If a line in the listing below has the string "before", copy it out.
---------- Data excerpts ----------
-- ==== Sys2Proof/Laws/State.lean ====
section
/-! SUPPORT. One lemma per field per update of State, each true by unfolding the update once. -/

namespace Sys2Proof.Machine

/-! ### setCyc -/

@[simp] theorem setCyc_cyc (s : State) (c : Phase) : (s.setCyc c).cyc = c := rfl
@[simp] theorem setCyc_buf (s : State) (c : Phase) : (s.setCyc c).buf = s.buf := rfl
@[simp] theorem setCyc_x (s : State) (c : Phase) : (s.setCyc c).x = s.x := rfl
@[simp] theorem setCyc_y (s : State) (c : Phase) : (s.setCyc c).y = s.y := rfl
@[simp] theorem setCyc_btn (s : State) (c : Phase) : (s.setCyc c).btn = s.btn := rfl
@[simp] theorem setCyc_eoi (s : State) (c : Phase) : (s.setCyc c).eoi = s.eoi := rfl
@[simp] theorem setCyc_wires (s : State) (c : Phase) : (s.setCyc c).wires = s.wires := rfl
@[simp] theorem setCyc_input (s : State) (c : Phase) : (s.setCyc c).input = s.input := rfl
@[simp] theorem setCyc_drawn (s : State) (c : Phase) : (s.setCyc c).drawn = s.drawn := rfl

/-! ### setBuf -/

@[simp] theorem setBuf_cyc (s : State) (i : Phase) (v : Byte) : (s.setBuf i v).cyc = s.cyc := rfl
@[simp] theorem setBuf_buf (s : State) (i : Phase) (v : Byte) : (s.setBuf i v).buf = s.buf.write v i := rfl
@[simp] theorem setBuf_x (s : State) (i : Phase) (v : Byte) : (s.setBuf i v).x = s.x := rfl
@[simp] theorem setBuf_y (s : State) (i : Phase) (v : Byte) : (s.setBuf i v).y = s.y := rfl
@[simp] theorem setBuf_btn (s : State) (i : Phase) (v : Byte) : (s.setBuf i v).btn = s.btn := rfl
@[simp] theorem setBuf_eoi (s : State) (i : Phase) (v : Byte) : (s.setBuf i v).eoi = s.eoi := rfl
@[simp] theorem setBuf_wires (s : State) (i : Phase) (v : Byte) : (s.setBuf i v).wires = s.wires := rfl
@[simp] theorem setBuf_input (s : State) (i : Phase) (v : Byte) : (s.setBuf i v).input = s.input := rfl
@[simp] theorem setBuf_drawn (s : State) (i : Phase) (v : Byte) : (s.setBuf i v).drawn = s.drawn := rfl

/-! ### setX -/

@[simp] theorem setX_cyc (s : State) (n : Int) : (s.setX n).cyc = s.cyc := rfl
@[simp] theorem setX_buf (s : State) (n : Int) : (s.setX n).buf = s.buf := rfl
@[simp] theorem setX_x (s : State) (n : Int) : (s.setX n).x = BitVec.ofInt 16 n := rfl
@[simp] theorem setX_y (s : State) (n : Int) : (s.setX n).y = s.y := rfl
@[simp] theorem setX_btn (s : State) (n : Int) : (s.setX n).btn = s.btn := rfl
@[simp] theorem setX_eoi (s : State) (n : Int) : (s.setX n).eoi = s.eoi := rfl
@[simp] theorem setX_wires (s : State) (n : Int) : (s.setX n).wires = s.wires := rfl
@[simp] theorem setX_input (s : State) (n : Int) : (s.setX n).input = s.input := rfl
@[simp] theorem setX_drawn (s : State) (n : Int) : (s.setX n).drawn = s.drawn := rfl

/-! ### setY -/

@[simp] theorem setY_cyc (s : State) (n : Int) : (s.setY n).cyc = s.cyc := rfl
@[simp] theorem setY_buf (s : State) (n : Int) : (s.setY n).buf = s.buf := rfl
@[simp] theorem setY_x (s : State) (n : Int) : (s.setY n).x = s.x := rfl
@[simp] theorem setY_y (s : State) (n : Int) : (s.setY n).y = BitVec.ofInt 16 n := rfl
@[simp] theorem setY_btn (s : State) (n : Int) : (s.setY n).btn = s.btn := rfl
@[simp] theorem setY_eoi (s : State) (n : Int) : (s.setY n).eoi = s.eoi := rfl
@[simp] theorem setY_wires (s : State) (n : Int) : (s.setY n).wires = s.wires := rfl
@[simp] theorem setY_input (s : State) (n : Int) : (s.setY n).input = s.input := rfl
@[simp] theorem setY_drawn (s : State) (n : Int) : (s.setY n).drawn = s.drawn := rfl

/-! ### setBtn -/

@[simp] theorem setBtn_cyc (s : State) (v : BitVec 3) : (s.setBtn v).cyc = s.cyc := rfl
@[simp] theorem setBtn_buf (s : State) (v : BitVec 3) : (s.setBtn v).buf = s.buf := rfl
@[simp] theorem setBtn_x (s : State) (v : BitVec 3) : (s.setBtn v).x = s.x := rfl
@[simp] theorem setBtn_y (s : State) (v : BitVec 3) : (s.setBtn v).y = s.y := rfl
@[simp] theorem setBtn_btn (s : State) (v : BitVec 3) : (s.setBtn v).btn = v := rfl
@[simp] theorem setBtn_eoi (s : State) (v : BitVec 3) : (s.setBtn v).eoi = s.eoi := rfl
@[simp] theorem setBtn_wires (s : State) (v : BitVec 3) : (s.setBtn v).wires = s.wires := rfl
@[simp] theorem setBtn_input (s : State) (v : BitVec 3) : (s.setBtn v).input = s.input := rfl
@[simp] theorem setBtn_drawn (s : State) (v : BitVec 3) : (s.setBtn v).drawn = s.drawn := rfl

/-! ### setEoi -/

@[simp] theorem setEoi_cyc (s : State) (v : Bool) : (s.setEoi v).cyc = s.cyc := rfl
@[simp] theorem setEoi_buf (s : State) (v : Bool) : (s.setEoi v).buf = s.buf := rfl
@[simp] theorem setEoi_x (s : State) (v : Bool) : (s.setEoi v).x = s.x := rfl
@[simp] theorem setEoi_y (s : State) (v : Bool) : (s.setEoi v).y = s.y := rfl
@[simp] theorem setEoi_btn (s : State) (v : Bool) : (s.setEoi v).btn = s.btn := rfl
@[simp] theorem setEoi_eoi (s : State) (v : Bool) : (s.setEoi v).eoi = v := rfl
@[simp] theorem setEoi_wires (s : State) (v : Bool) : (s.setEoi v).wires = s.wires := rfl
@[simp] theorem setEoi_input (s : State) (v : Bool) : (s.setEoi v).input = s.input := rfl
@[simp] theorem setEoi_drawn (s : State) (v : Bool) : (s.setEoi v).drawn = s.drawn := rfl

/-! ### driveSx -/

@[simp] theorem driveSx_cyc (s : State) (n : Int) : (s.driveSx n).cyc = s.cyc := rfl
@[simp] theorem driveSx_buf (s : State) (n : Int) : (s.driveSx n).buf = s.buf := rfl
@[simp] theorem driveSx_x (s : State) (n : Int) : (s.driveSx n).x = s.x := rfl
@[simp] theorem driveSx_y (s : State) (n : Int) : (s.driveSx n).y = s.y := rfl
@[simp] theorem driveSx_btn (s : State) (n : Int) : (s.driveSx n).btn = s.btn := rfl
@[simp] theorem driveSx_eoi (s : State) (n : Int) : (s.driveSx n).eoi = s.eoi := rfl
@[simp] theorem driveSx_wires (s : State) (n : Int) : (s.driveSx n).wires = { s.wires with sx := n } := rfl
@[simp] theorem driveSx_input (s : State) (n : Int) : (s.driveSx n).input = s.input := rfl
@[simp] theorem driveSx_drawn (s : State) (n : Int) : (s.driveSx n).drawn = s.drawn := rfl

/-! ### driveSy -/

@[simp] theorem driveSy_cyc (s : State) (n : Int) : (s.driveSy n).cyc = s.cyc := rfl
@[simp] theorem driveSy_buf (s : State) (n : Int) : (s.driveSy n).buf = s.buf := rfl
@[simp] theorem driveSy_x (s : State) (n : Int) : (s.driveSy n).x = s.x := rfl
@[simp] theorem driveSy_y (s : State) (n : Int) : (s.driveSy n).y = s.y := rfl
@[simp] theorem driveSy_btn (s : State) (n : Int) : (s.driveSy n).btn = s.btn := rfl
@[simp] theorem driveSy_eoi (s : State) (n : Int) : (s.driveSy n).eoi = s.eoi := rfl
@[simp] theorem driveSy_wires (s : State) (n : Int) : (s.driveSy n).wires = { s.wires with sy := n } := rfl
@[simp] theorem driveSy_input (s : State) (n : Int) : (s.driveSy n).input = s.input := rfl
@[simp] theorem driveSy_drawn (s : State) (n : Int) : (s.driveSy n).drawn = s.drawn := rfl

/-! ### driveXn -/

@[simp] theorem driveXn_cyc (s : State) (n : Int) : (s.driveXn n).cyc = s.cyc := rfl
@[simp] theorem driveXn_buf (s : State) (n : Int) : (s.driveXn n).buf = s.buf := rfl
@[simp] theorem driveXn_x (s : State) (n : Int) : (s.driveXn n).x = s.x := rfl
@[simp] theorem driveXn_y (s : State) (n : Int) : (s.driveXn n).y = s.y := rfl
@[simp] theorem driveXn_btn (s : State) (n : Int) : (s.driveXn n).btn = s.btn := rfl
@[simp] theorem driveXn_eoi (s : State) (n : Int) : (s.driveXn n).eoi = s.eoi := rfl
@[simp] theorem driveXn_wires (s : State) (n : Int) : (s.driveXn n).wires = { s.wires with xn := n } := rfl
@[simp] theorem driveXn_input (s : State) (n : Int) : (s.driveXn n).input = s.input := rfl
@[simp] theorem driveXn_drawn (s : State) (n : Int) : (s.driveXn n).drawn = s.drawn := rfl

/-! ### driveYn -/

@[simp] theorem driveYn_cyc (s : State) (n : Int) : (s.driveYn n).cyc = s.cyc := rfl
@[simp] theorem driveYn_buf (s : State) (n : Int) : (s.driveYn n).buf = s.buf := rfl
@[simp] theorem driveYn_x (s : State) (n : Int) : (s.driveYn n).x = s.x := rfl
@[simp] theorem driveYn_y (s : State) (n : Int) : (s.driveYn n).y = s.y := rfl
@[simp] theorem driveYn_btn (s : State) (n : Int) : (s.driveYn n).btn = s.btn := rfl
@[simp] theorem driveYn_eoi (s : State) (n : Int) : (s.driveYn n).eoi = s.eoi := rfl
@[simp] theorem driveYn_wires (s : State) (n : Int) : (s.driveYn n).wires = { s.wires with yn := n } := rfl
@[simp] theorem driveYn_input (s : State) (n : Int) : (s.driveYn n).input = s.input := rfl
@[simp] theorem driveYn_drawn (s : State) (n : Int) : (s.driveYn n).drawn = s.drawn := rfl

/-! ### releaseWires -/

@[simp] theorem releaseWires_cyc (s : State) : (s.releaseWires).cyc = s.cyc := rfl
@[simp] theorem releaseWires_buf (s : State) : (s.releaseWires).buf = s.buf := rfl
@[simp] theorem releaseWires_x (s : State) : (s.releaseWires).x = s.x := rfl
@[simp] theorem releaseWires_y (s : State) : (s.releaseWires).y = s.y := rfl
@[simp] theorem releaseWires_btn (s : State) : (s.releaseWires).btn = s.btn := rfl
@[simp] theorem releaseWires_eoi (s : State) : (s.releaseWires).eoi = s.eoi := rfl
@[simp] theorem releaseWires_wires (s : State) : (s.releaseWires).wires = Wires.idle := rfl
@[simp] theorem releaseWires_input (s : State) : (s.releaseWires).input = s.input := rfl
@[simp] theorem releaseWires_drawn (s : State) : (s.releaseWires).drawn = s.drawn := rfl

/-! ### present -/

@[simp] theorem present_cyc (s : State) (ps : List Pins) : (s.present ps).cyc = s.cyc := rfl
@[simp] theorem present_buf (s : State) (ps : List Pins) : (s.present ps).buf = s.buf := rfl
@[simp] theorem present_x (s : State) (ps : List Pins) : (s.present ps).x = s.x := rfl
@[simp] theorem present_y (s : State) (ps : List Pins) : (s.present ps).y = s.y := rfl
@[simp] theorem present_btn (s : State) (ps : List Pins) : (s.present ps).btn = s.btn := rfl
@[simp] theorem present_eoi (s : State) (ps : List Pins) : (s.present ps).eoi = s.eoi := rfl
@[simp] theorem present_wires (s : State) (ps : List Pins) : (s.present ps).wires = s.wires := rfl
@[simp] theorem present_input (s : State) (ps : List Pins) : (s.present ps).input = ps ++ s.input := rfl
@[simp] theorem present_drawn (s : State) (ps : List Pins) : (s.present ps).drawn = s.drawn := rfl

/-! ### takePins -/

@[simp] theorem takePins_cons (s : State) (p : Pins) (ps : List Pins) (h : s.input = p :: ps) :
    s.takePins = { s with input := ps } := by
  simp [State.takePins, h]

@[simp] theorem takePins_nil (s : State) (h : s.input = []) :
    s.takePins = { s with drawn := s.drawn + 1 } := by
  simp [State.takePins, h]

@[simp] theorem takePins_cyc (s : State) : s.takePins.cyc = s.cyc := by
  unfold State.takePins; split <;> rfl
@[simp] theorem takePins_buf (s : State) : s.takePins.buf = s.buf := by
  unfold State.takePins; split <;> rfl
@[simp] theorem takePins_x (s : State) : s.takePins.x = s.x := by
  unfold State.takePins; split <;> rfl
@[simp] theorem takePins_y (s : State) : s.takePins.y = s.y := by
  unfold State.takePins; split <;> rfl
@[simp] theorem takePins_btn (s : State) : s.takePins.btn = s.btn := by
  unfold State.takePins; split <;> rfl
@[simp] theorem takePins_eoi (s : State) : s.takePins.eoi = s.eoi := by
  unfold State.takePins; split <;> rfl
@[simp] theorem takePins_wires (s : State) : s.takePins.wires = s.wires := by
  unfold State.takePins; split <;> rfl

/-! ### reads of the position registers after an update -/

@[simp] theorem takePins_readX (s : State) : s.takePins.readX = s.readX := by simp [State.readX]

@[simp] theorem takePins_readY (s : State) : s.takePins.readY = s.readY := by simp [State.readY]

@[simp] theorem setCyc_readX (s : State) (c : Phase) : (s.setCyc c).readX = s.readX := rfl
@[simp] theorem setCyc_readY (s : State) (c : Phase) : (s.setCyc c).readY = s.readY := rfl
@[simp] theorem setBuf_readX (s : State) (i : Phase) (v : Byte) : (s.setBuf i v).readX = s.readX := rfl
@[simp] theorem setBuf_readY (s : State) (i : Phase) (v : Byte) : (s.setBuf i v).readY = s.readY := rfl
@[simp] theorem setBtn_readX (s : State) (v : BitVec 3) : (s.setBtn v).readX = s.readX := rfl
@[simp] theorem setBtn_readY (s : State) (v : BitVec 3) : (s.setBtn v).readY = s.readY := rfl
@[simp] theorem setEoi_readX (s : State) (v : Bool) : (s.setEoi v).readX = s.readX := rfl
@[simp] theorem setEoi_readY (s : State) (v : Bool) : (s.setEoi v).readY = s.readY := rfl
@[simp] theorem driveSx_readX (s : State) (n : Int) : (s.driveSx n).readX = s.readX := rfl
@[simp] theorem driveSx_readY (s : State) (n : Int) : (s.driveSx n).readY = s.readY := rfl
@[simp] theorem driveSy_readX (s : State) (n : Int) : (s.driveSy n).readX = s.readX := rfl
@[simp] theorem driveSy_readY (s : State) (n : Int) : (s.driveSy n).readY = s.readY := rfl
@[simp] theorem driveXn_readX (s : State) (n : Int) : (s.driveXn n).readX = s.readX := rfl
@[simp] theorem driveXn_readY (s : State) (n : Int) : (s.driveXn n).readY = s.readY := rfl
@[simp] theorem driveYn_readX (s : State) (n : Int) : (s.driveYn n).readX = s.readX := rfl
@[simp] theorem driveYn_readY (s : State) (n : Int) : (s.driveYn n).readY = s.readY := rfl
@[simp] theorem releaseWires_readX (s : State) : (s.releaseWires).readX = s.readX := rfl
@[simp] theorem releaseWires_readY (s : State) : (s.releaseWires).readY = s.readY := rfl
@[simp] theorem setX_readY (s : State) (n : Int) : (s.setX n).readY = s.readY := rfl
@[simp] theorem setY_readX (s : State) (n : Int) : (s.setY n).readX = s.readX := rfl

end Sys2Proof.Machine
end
----------
---------- Data excerpts ----------
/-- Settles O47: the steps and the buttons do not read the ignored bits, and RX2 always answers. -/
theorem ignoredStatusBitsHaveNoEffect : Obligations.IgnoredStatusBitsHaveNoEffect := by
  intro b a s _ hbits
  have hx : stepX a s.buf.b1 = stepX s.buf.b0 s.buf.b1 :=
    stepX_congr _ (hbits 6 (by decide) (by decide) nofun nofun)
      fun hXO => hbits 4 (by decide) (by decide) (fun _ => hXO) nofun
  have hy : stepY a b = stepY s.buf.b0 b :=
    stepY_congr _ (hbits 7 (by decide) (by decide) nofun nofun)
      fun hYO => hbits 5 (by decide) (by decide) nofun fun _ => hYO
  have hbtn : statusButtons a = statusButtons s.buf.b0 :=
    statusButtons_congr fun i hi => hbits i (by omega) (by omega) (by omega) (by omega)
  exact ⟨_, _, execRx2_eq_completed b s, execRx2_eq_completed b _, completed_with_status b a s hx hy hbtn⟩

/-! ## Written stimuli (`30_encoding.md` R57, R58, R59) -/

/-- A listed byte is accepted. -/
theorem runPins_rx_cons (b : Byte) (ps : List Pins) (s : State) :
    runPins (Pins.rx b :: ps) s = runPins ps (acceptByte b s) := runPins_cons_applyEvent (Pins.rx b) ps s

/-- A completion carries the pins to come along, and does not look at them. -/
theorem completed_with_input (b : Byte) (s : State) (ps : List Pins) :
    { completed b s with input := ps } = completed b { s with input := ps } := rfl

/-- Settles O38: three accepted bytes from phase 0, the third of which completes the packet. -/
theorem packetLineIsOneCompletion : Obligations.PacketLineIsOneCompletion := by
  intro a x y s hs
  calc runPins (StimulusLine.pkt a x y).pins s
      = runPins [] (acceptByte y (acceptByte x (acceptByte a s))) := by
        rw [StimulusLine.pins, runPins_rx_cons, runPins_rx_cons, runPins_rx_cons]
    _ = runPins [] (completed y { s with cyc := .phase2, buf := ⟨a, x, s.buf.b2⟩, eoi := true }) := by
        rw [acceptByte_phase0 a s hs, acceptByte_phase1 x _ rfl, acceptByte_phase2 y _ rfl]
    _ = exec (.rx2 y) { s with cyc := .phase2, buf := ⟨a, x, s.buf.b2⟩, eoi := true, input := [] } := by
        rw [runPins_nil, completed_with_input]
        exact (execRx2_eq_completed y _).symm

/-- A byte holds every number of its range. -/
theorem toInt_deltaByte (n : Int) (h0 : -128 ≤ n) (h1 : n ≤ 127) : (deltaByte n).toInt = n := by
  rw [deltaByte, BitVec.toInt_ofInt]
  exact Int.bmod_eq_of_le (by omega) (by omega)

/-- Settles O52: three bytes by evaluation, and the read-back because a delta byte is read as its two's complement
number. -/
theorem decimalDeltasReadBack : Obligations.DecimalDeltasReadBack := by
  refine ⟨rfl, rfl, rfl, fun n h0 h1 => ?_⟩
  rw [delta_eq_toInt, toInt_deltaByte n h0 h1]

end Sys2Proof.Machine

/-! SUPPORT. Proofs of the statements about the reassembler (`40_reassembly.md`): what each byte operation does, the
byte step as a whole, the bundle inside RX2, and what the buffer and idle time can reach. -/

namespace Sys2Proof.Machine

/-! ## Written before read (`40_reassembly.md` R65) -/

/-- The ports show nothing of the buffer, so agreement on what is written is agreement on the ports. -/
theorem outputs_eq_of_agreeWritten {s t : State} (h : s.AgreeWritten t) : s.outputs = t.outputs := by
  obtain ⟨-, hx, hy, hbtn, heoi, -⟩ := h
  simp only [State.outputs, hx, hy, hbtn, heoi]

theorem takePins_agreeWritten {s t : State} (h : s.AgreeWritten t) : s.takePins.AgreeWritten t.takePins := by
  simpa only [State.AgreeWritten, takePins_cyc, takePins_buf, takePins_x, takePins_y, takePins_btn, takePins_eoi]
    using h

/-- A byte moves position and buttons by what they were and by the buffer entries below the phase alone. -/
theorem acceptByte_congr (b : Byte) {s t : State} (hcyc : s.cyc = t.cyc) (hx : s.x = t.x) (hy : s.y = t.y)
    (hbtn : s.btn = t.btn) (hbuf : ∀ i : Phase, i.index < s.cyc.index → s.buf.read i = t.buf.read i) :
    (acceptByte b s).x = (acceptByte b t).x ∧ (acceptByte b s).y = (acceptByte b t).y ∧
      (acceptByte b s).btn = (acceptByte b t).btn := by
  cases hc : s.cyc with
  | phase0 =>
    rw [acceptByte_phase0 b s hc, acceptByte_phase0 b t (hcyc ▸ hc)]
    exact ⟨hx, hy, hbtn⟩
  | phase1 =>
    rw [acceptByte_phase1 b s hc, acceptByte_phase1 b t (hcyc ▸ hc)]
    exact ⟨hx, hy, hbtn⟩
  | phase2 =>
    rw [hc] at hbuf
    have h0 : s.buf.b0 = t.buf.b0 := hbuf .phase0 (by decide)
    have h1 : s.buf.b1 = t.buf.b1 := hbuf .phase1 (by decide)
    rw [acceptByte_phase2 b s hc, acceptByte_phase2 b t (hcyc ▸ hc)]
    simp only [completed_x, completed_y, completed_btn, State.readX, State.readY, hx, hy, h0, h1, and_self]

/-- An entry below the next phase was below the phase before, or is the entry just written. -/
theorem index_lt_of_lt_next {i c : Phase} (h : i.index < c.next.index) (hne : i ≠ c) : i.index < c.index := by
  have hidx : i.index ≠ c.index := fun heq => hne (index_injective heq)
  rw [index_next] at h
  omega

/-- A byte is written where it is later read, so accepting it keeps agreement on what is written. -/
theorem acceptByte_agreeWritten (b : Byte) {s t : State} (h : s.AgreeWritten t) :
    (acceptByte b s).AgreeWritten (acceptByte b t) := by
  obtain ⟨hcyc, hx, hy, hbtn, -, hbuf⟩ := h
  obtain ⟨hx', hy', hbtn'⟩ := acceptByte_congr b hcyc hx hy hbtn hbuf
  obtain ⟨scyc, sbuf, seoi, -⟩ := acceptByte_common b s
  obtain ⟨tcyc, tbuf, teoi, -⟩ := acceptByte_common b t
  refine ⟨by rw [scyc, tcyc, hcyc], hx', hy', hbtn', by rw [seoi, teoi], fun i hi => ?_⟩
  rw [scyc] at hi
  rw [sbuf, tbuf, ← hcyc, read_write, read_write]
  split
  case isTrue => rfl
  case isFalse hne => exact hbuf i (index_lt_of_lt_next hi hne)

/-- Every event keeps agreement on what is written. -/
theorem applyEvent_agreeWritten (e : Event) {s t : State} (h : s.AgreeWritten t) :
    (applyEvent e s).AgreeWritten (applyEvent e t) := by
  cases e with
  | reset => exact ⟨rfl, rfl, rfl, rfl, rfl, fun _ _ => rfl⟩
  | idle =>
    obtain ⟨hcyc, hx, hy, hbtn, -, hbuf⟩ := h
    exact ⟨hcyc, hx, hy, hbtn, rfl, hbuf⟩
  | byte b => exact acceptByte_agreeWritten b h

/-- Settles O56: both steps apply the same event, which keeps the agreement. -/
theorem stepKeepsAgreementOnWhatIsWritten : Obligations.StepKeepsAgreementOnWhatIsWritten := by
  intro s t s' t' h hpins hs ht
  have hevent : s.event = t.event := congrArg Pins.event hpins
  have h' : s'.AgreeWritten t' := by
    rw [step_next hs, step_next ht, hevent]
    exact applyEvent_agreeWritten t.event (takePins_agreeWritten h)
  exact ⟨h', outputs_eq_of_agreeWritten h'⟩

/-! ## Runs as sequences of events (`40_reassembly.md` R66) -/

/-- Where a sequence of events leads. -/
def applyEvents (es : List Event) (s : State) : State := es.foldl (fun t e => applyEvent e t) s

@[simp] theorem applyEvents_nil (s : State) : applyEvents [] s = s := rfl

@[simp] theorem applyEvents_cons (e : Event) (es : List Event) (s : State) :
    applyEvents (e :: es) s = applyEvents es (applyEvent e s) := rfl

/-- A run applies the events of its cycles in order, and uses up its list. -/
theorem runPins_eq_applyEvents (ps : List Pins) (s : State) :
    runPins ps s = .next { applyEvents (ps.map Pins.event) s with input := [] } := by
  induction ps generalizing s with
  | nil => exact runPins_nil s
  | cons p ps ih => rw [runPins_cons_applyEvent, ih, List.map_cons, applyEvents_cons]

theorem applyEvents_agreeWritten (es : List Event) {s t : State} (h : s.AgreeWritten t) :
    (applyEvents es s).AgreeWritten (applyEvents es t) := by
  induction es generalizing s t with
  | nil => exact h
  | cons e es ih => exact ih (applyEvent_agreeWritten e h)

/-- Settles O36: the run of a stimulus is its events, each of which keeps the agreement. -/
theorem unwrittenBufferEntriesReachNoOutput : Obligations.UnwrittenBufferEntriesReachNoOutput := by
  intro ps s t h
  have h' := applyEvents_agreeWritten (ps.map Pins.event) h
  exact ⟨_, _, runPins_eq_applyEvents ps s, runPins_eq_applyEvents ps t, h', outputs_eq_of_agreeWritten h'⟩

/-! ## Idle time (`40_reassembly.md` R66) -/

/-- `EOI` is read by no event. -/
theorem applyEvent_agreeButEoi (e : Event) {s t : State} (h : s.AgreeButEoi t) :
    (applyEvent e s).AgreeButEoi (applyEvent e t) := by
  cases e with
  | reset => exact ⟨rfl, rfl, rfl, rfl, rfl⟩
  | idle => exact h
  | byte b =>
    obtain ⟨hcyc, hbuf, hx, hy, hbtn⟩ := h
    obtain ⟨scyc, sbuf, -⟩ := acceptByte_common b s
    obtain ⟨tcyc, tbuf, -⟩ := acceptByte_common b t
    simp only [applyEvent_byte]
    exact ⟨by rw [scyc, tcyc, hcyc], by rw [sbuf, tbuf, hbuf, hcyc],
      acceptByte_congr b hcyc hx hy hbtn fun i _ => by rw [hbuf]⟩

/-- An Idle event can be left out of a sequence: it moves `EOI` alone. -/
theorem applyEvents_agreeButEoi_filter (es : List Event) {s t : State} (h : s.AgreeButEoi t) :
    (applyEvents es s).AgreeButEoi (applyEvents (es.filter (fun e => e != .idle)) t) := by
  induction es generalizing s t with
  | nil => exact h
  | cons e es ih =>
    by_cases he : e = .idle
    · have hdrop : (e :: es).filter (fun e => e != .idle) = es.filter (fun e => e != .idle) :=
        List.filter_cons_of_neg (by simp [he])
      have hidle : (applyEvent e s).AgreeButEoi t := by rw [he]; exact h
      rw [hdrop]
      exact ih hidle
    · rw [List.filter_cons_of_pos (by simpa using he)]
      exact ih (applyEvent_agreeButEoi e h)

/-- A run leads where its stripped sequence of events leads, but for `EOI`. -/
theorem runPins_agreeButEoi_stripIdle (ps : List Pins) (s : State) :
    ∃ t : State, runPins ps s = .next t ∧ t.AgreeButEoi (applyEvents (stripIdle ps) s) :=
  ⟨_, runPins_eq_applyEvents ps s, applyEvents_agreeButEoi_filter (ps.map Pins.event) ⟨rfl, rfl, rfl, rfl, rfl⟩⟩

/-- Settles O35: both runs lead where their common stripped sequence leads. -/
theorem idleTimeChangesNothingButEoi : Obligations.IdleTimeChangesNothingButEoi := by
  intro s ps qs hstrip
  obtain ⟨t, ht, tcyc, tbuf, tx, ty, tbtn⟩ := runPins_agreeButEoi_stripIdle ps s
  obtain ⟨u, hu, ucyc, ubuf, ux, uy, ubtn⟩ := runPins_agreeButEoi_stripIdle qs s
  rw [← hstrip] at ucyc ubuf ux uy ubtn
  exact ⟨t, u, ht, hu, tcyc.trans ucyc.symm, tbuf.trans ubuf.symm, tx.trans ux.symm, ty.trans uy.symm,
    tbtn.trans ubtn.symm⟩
----------
* **Solution to this task**
/-! ## Written before read (`40_reassembly.md` R65) -/
/-- An entry below the next phase was below the phase before, or is the entry just written. -/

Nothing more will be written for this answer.